• **WHAT IS REQUIRED**: What lines in the records include the string "setting"? Return each one.

━━━ DATA FOR THE TASK

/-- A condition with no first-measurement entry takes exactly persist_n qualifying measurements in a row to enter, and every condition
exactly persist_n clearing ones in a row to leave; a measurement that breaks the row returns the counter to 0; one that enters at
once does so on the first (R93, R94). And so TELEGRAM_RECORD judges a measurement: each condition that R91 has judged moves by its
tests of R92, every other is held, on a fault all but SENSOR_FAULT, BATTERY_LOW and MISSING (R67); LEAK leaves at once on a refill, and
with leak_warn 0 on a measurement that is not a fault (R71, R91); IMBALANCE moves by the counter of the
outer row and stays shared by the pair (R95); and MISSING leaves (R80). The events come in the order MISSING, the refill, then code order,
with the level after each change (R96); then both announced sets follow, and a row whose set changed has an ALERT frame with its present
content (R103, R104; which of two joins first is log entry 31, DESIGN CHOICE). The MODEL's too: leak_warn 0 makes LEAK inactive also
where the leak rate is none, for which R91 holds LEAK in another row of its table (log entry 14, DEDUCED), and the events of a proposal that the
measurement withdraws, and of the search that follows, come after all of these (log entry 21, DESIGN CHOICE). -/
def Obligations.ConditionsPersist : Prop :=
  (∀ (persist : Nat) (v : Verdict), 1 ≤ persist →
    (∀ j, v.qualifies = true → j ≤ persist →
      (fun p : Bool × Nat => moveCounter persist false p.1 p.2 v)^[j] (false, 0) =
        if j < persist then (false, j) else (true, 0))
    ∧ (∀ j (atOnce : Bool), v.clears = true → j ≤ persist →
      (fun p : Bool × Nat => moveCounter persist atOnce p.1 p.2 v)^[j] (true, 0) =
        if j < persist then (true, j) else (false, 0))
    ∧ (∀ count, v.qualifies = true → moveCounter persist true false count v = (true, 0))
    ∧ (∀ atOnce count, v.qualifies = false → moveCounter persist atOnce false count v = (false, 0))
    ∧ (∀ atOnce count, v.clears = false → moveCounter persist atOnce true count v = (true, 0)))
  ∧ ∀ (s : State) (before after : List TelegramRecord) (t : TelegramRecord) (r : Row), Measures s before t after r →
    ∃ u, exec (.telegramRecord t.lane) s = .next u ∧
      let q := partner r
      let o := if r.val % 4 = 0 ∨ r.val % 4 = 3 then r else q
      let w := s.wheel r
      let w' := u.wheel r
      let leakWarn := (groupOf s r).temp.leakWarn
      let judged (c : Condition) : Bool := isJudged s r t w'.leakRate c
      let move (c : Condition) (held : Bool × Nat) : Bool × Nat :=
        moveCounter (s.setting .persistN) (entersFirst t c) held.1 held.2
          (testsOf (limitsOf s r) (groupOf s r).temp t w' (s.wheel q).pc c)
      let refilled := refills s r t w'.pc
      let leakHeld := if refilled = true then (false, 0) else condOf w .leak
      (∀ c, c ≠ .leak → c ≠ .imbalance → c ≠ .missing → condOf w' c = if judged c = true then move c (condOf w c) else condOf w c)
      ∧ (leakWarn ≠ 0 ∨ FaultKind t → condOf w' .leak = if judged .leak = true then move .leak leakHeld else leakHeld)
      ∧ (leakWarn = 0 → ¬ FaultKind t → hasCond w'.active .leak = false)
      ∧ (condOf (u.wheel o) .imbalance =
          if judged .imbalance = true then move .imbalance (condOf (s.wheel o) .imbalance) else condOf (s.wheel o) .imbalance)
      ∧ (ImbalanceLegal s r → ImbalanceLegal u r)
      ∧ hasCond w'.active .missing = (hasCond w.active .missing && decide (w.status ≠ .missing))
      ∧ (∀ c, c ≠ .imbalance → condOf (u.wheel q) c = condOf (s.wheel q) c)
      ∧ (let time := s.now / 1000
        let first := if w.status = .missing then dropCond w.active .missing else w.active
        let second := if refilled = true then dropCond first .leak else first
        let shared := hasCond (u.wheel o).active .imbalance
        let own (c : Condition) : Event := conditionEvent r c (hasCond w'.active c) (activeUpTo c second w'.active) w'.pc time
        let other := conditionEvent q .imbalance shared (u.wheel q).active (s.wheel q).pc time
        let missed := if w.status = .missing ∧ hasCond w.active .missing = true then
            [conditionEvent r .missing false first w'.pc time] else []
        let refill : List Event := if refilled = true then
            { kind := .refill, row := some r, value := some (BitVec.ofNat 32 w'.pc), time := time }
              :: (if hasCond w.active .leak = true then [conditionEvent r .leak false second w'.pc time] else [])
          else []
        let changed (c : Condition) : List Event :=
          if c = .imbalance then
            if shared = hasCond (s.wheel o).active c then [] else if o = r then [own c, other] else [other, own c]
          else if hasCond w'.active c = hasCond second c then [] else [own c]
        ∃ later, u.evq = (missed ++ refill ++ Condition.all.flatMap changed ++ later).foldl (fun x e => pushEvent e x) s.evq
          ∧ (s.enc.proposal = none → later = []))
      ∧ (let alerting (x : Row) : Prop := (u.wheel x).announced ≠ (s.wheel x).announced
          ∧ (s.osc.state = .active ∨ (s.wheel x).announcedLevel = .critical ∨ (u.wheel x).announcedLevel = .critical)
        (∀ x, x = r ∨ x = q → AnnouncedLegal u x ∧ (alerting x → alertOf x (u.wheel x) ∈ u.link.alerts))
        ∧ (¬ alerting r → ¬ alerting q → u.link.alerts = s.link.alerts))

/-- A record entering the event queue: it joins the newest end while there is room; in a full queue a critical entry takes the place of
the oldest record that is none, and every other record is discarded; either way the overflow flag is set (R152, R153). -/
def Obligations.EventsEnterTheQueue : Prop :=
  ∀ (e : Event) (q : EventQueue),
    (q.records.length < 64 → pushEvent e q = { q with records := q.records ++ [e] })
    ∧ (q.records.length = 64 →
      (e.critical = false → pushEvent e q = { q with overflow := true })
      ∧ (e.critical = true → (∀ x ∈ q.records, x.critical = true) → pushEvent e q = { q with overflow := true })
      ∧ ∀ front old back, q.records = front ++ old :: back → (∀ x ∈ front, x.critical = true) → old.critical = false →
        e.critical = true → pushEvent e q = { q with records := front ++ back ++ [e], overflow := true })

━━━━━━
━━━ DATA FOR THE TASK

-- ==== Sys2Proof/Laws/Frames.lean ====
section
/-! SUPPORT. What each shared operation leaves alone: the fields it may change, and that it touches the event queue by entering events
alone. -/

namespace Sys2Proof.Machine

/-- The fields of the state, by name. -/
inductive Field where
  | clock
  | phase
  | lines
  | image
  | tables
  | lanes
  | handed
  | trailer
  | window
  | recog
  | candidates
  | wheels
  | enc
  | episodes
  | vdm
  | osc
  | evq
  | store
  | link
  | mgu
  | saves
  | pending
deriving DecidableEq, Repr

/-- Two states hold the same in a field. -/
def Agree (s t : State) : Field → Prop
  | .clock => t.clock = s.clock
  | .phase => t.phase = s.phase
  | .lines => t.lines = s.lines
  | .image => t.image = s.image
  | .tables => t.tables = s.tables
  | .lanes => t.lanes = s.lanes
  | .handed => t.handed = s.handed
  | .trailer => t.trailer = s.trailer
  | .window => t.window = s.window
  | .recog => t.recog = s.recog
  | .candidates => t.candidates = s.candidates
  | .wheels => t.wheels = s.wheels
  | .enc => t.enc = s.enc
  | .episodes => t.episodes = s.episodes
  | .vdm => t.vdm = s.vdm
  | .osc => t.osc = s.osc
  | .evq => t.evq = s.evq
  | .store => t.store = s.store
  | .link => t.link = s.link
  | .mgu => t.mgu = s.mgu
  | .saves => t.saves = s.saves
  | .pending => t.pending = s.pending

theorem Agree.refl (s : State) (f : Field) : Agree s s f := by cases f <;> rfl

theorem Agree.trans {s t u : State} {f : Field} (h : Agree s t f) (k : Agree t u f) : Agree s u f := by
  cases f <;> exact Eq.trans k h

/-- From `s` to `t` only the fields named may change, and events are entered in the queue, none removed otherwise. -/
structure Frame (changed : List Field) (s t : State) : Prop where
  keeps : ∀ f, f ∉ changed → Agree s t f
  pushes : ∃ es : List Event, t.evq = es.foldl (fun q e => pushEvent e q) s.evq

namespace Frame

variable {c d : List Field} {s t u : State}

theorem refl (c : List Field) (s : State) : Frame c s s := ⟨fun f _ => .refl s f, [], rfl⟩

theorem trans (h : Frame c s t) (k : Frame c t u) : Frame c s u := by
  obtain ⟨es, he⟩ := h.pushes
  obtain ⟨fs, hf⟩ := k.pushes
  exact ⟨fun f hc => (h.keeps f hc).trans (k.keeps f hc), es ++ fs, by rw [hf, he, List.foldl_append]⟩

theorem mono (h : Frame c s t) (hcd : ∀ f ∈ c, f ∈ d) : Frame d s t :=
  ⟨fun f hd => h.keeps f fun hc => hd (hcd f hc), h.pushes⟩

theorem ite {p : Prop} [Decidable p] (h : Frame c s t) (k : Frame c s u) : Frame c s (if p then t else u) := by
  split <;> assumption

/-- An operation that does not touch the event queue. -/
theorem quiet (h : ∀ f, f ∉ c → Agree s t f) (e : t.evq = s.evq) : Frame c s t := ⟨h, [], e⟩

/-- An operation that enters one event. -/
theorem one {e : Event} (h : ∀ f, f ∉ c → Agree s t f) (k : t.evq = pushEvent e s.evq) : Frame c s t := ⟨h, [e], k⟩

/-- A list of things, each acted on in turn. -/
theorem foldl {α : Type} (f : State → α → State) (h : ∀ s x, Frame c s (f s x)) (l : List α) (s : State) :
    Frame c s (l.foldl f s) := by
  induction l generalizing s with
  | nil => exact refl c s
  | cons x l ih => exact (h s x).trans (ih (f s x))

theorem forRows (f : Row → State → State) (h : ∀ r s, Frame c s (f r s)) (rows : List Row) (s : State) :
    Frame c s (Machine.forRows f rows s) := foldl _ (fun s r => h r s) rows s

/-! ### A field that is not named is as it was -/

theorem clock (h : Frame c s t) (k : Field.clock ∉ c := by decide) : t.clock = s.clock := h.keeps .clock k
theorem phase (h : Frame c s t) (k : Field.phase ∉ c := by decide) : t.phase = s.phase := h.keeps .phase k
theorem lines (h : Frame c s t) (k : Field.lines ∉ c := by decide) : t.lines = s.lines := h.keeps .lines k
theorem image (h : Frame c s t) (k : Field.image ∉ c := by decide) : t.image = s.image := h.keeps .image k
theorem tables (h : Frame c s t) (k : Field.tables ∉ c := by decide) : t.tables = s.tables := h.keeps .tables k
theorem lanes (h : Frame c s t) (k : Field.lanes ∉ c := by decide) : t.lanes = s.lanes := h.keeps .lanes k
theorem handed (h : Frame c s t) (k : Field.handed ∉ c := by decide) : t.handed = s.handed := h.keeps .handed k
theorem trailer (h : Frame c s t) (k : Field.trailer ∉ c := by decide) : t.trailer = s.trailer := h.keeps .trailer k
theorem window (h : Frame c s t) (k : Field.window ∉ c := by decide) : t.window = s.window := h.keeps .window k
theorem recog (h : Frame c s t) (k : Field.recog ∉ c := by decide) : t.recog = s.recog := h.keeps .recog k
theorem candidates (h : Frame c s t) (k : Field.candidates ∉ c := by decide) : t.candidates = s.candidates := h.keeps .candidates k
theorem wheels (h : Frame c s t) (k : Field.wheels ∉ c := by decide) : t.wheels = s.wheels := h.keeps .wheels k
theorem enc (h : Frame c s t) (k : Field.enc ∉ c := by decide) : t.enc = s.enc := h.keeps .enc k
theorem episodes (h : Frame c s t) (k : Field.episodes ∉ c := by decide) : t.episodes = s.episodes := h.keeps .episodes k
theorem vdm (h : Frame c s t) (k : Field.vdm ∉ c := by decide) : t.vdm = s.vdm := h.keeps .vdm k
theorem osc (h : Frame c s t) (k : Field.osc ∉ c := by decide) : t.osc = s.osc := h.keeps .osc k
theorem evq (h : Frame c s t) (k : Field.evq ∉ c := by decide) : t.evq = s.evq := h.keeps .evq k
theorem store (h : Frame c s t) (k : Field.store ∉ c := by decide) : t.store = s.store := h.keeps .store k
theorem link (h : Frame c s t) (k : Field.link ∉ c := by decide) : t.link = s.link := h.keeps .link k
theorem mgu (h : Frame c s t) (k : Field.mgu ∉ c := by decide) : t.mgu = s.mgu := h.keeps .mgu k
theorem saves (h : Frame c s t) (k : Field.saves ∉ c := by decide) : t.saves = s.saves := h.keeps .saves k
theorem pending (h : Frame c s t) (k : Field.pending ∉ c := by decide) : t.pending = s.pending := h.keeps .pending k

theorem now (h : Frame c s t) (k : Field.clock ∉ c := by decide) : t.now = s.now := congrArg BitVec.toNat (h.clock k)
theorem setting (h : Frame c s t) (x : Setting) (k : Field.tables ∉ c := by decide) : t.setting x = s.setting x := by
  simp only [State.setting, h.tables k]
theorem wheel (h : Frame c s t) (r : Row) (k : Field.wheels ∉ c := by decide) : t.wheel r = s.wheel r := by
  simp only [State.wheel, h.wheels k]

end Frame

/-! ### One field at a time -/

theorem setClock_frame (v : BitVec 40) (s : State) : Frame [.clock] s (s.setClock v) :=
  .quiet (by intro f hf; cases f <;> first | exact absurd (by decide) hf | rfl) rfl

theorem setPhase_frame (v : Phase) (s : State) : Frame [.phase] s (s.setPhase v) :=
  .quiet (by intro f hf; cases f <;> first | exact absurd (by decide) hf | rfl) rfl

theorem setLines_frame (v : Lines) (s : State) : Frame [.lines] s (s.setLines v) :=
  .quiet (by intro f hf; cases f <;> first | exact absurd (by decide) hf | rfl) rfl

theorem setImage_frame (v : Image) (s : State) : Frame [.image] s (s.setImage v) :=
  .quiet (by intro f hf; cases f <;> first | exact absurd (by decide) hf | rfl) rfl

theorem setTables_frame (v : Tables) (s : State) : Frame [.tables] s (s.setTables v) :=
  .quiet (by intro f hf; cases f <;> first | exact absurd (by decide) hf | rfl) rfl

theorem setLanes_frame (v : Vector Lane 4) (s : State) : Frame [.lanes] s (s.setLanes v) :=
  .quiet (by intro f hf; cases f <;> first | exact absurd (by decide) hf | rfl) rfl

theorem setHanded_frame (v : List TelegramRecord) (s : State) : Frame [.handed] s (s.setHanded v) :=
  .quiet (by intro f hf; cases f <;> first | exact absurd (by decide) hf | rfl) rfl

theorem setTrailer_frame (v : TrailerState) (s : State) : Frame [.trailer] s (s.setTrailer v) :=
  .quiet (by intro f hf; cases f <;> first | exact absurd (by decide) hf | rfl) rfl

━━━━━━

• **YOUR SOLUTION**:
        moveCounter (s.setting .persistN) (entersFirst t c) held.1 held.2
theorem setting (h : Frame c s t) (x : Setting) (k : Field.tables ∉ c := by decide) : t.setting x = s.setting x := by
  simp only [State.setting, h.tables k]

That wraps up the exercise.